> [Required work]: Looking at the listing below, retype exactly the lines starting at the one containing "match d.toNat with" and ending at the one containing "let s := (s.advanceDone c.ref", both included, and nothing else.

[[ Source material open ]]

-- ==== Sys2Proof/Machine/Batch.lean ====
section
/-! DEFINITION. Staging, EGO and batches (13 R213 to R217; 16 R257 to R262), and the commit of a tripod frame
(10 R185 to R188). -/

namespace Sys2Proof.Machine

/-! ### ECW and EGO -/

/-- Set a staging word. -/
def Staging.set (w : Staging) (k : Nat) (v : DWord) : Staging :=
  match k with
  | 0 => { w with w0 := v }
  | 1 => { w with w1 := v }
  | 2 => { w with w2 := v }
  | _ => { w with w3 := v }

/-- ECW (16 R257): Wk := S2(A), as control state. -/
def execEcw (m : Bool) (d a : Field) (s : State) : Host.Outcome State Fault Refusal :=
  withCtx s fun c =>
    let v := BitVec.ofNat 64 (c.sr2 a.toNat)
    let s := c.s.updWarp c.ref fun w => { w with staging := w.staging.set d.toNat v }
    c.controlDone s ⟨m, 4, [], [sRd a, sRd a + 1]⟩ none (c.next 4)

/-- EGO #0: a copy command is validated and joins the open batch. -/
def Ctx.copyIssue (c : Ctx) (sh : Shape) (w : Staging) : State :=
  match c.copyCheck w with
  | .error e => c.engineIssue sh .nothing false (.error e)
  | .ok zs => c.engineIssue sh (.copy w) (w.external zs) (.ok zs)

/-- EGO (16 R258): one snapshot of the staging words goes to an engine; it waits while 64 commands of the
warp are pending. -/
def execEgo (m : Bool) (d : Field) (s : State) : Host.Outcome State Fault Refusal :=
  withCtx s fun c =>
    let sh : Shape := ⟨m, 4, [], []⟩
    let w := c.w.staging
    if !c.commandRoom then c.parkAt c.s .room
    else
      match d.toNat with
      | 0 => c.copyIssue sh w
      | 1 => c.relabIssue sh w
      | _ => c.stepIssue sh w

/-! ### Batches -/

/-- BDONE advances over closed batches whose operations have all finished (13 R215). The number bounds
them. -/
def State.advanceDone (s : State) (r : WarpRef) : Nat → State
  | 0 => s
  | n + 1 =>
    match s.warp? r with
    | none => s
    | some w =>
      if w.doneCloses < w.closes ∧ s.batchFinished r (w.doneCloses + 1) then
        (s.updWarp r fun w => { w with doneCloses := w.doneCloses + 1 }).advanceDone r n
      else s

/-- BCLOSE (16 R259): closes the open batch and returns its number; an empty batch completes at its close. -/
def execBclose (m : Bool) (d : Field) (s : State) : Host.Outcome State Fault Refusal :=
  withCtx s fun c =>
    if c.w.closeFull then c.parkAt c.s .closeRoom
    else
      let s := c.s.updWarp c.ref fun w => { w with closes := w.closes + 1 }
      let s := (s.advanceDone c.ref 1).wakeBatches c.ref
      c.complete s ⟨m, 4, [], []⟩ c.active [(.s d.toNat, BitVec.ofNat 32 ((c.w.closes + 1) % 65536))] (c.next 4)

/-- The operations of a warp's batches up to a number of closes. -/
def State.opsUpTo (s : State) (r : WarpRef) (closes : Nat) : List EngineOp :=
  s.x.ops.filter fun o => decide (o.ref = r) && decide (o.closeNo ≤ closes)

/-- What a wait for batches does in tripod mode: the frame ends, its commit will apply the operations' local
writes, their ranges stop counting against the warp, and slots they filled may be arrived for (13 R222,
10 R188, 14 R244). -/
def State.tripodWait (s : State) (r : WarpRef) (closes : Nat) : State :=
  let ids := ((s.opsUpTo r closes).filter fun o => decide (o.stage = .held)).map EngineOp.id
  let opWait (o : EngineOp) : EngineOp := if ids.contains o.id then { o with stage := .waited } else o
  let slotWait (sl : Slot) : Slot :=
    if sl.filler = r ∧ sl.fillClose ≤ closes ∧ sl.fillStage = 0 then { sl with fillStage := 1 } else sl
  let engWait (e : MatrixEngine) : MatrixEngine := { e with slots := e.slots.map fun x => (x.1, slotWait x.2) }
  let s : State := { s with x := { s.x with
    ops := s.x.ops.map opWait
    engines := s.x.engines.map fun x => (x.1, engWait x.2) } }
  s.updWarp r fun w => { w with frame := { w.frame.finish with applyOps := w.frame.applyOps ++ ids } }

/-- The batch number that a wait names, and its Shape: read at the first issue, and held while the path waits, whose
later issues read nothing (13 R216). -/
def Ctx.waitsFor (c : Ctx) (m : Bool) (b : Src) : Nat × Shape :=
  match c.p.waitOn with
  | some (n, _) => (n.toNat, ⟨m, b.len, [], []⟩)
  | none => (bits (c.sb b).toNat 15 0, ⟨m, b.len, [], b.sregs⟩)

/-- The path waits for the batches up to n. -/
def Ctx.awaitBatch (c : Ctx) (n : Nat) (sh : Shape) : State :=
  (c.parkAt (c.traceHazards c.s c.active sh.reads []) (.batch n)).updPath c.ref c.slot fun p =>
    { p with waitOn := some (BitVec.ofNat 32 n, 0) }

/-- WAITB (16 R260, R262): BATCH_AHEAD at once; else the path waits, and the earliest unreported error of the
batches up to n becomes its fault. DESIGN CHOICE (notes/assumptions/47.md): a WAITB of a tripod launch that ends in a batch
error ends the frame and has the waited operations' local writes applied, as one that retires does. -/
def execWaitb (m : Bool) (b : Src) (s : State) : Host.Outcome State Fault Refusal :=
  withCtx s fun c =>
    let (n, sh) := c.waitsFor m b
    c.sound sh <|
    if c.w.ahead n then c.pathFault c.s .batchAhead 0 (BitVec.ofNat 32 n) sh
    else if !c.w.reached n then c.awaitBatch n sh
    else
      let k := c.w.upTo n
      let s := c.s.updWarp c.ref fun w => { w with errors := w.errors.filter fun e => decide (k < e.closeNo) && !e.atNext }
      match firstError (c.w.errorsUpTo n) with
      | none =>
        let s := c.controlDone s sh none (c.next b.len)
        if c.l.record.tripod then s.tripodWait c.ref k else s
      | some e =>
        let s := c.traceHazards (if c.l.record.tripod then s.tripodWait c.ref k else s) c.active sh.reads []
        c.drained (s.bump.deliver c.ref c.slot .batch e.kind (e.entriesAt (lowestLane c.p.lanes)) c.p.lanes c.p.pc
          (c.next b.len))

/-- The word that BPOLL writes (16 R261). -/
def Warp.pollWord (w : Warp) (n : Nat) : Word :=
  let done := w.reached n
  BitVec.ofNat 32 (w.bdone * 65536 + b2n (done && decide (w.errorsUpTo n ≠ [])) * 2 + b2n done)

/-- BPOLL (16 R261, R262): in tripod mode it first waits, and it ends the frame. -/
def execBpoll (m : Bool) (d : Field) (b : Src) (s : State) : Host.Outcome State Fault Refusal :=
  withCtx s fun c =>
    let (n, sh) := c.waitsFor m b
    c.sound sh <|
    if c.w.ahead n then c.pathFault c.s .batchAhead 0 (BitVec.ofNat 32 n) sh
    else if c.l.record.tripod && !c.w.reached n then c.awaitBatch n sh
    else
      let s := c.complete c.s sh c.active [(.s d.toNat, c.w.pollWord n)] (c.next b.len)
      if c.l.record.tripod then s.updWarp c.ref fun w => { w with frame := w.frame.finish } else s

/-- BATCH_COMPLETION (13 R215): the operations of the lowest batch not yet complete have finished; BDONE
advances, and paths that wait for it issue again. An ended warp's error is recorded (R217). -/
def execBatchCompletion (w : WarpRef) (s : State) : Host.Outcome State Fault Refusal :=
  match s.warp? w with
  | none => .fault (.notEnabled "BATCH_COMPLETION")
  | some x =>
    if x.doneCloses < x.closes ∧ s.batchFinished w (x.doneCloses + 1) then
      let s := (s.advanceDone w 1).wakeBatches w
      .next (if x.ended then s.reportBatches w [x.doneCloses + 1] else s)
    else .fault (.notEnabled "BATCH_COMPLETION")

/-! ### The commit of a frame (10 R186) -/

/-- A warp that holds no commit up: it has ended a frame at or after n, has begun a later one, is parked at a
barrier or a WAITF, or has exited with its last frame committed. -/
def Warp.letsCommit (w : Warp) (n : Nat) : Bool :=
  decide (n < w.frame.no) || w.frame.ended || w.ended ||
  w.live.any fun p => match p.2.park with
    | .barrier _ _ => true
    | .arrive _ => true
    | .waitf _ _ => true
    | _ => false

/-- The lowest number of a frame that has ended and is not committed. -/
def lowestEnded : List Warp → Option Nat
  | [] => none
  | w :: r =>
    match w.frame.ended, lowestEnded r with
    | true, some n => some (min w.frame.no n)
    | true, none => some w.frame.no
    | false, o => o

/-- The frame that a block's commit covers, when it can happen. -/
def State.commitNo (s : State) (launch block : Nat) : Option Nat :=
  let ws := s.warpsOf launch block
  match lowestEnded ws with
  | some n => if ws.all fun w => w.letsCommit n then some n else none
  | none => none

/-- Where a buffered write goes: place, offset, bytes. -/
def BufEntry.range : BufEntry → Place × Nat × Nat
  | .store pl a bs => (pl, a, bs.length)
  | .red pl a _ _ _ => (pl, a, 4)

/-- Buffered plain writes take effect (10 R187), and what they spoil of bound forests is remembered (15 R248). -/
def State.applyPlain (s : State) (l : Launch) (block : Nat) (es : List BufEntry) : State :=
  es.foldl (fun x e => s.broken x l e.range.1 e.range.2.1 e.range.2.2) (s.applyEntries l.uid block es)

/-- The local addresses that an operation's buffered writes have. -/
def EngineOp.written (o : EngineOp) : List (Nat × Nat) :=
  o.pendingWrites.filterMap fun e =>
    let r := e.range
    (o.locks.find? fun z => z.dest && decide (z.place = r.1) && decide (z.lo ≤ r.2.1) && decide (r.2.1 < z.lo + z.len)).map
      fun z => (z.x.toNat + (r.2.1 - z.lo), r.2.2)

/-- The local writes of an operation whose batch has been waited for: buffered bytes, or a RELAB's run
(13 R222, 15 R254). DESIGN CHOICE (notes/assumptions/31.md): the error of a RELAB whose walk breaks here, after its WAITB has
retired, is the warp's next WAITB's to report. -/
def State.applyOp (s : State) (id : Nat) : State :=
  match s.opCtx? id with
  | none => s
  | some c =>
    let s := match c.o.work with
      | .spinit f =>
        let s := s.applyEntries c.l.uid c.o.ref.block c.o.pendingWrites
        ((f.at? c.l c.o.ref.block).map s.mendForest).getD s
      | _ => s.applyPlain c.l c.o.ref.block c.o.pendingWrites
    let s := s.engineWrites (s.dieOf c.o.ref) c.o.ref c.o.pc c.o.lcore c.o.written
    let s := s.updOp id fun o => { o with stage := .committed, pendingWrites := [] }
    match c.o.work with
    | .relab f w =>
      match f.at? c.l c.o.ref.block with
      | none => s
      | some t =>
        match s.runRelab t c.o w with
        | (none, s) => s
        | (some (k, a), s) => s.updWarp c.o.ref fun x => { x with errors := x.errors ++ [{ c.o.error k a with atNext := true }] }
    | _ => s

/-- Apply operations in order. -/
def State.applyOpsOf (s : State) : List Nat → State
  | [] => s
  | id :: r => (s.applyOp id).applyOpsOf r

/-- The engine writes that a commit covers, by ascending WARPID. -/
def State.commitOps (s : State) : List Warp → State
  | [] => s
  | w :: r => (s.applyOpsOf w.frame.applyOps).commitOps r

/-- The buffers, by ascending WARPID. -/
def State.commitBuffers (s : State) (l : Launch) : List Warp → State
  | [] => s
  | w :: r => (s.applyPlain l w.ref.block w.frame.buf).commitBuffers l r

/-- A warp after the commit of frame n: one that has exited is done; the others begin their next frame, and a
parked WAITF reads again (11 R206). -/
def Warp.committed (w : Warp) (n : Nat) : Warp :=
  let wake (p : Path) : Path := match p.park with | .waitf _ _ => { p with park := .none } | _ => p
  if w.frame.ended ∧ w.frame.no = n then
    if w.ended then { w with frame := { w.frame with ended := false, buf := [], applyOps := [] } }
    else { w with frame := { w.frame.begin (w.frame.next.getD (n + 1)) with applyOps := [] } }
  else
    let waits := w.live.any fun p => match p.2.park with | .waitf _ _ => true | _ => false
    if waits then
      { w with
        p0 := w.p0.map wake
        p1 := w.p1.map wake
        frame := w.frame.begin (max w.frame.no (n + 1)) }
    else w

/-- Splice operations that the commit applies, by ascending WARPID (15 R254). -/
def State.commitSplices (s : State) : List (WarpRef × Nat) → State
  | [] => s
  | (r, id) :: rest =>
    let s := s.updWarp r fun w => { w with frame := { w.frame with splice := none } }
    match findBy SpliceReq.id id s.x.splices with
    | none => s.commitSplices rest
    | some q => (s.applySplice q).commitSplices rest

/-- Warps by ascending WARPID. -/
def byWarp (ws : List Warp) : List Warp := ws.mergeSort fun a b => decide (a.ref.warp ≤ b.ref.warp)

/-- Warps that have ended leave their barriers once their last frame is committed (10 R185). -/
def State.leaveAll (s : State) : List WarpRef → State
  | [] => s
  | r :: rs => (s.leaveBarriers r).leaveAll rs

/-- FRAME_COMMIT (10 R186): engine writes waited for, then the buffers in ascending WARPID, then splice
operations; every warp that waited begins its next frame. -/
def execFrameCommit (launch block : Nat) (s : State) : Host.Outcome State Fault Refusal :=
  match (s.launch? launch).filter fun l => l.record.tripod, s.commitNo launch block with
  | some l, some n =>
    let ws := byWarp ((s.warpsOf launch block).filter fun w => w.frame.ended && decide (w.frame.no = n))
    let reqs := ws.filterMap fun w => w.frame.splice.map fun q => (w.ref, q)
    let held := reqs.any fun x => ((findBy SpliceReq.id x.2 s.x.splices).map s.spliceWaits).getD false
    if held then .fault (.notEnabled "FRAME_COMMIT")
    else
      let s := (s.commitOps ws).commitBuffers l ws
      let next (w : Warp) : Warp := if w.ref.launch = launch ∧ w.ref.block = block then w.committed n else w
      let s : State := { s with x := { s.x with warps := s.x.warps.map next } }
      let s := s.noteFrames ((s.warpsOf launch block).map Warp.ref)
      .next ((s.commitSplices reqs).leaveAll ((ws.filter Warp.ended).map Warp.ref))
  | _, _ => .fault (.notEnabled "FRAME_COMMIT")

end Sys2Proof.Machine
end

[[ Source material closed ]]

> [Answer box]:
      match d.toNat with
      | 0 => c.copyIssue sh w
      | 1 => c.relabIssue sh w
      | _ => c.stepIssue sh w

/-! ### Batches -/

/-- BDONE advances over closed batches whose operations have all finished (13 R215). The number bounds
them. -/
def State.advanceDone (s : State) (r : WarpRef) : Nat → State
  | 0 => s
  | n + 1 =>
    match s.warp? r with
    | none => s
    | some w =>
      if w.doneCloses < w.closes ∧ s.batchFinished r (w.doneCloses + 1) then
        (s.updWarp r fun w => { w with doneCloses := w.doneCloses + 1 }).advanceDone r n
      else s

/-- BCLOSE (16 R259): closes the open batch and returns its number; an empty batch completes at its close. -/
def execBclose (m : Bool) (d : Field) (s : State) : Host.Outcome State Fault Refusal :=
  withCtx s fun c =>
    if c.w.closeFull then c.parkAt c.s .closeRoom
    else
      let s := c.s.updWarp c.ref fun w => { w with closes := w.closes + 1 }
      let s := (s.advanceDone c.ref 1).wakeBatches c.ref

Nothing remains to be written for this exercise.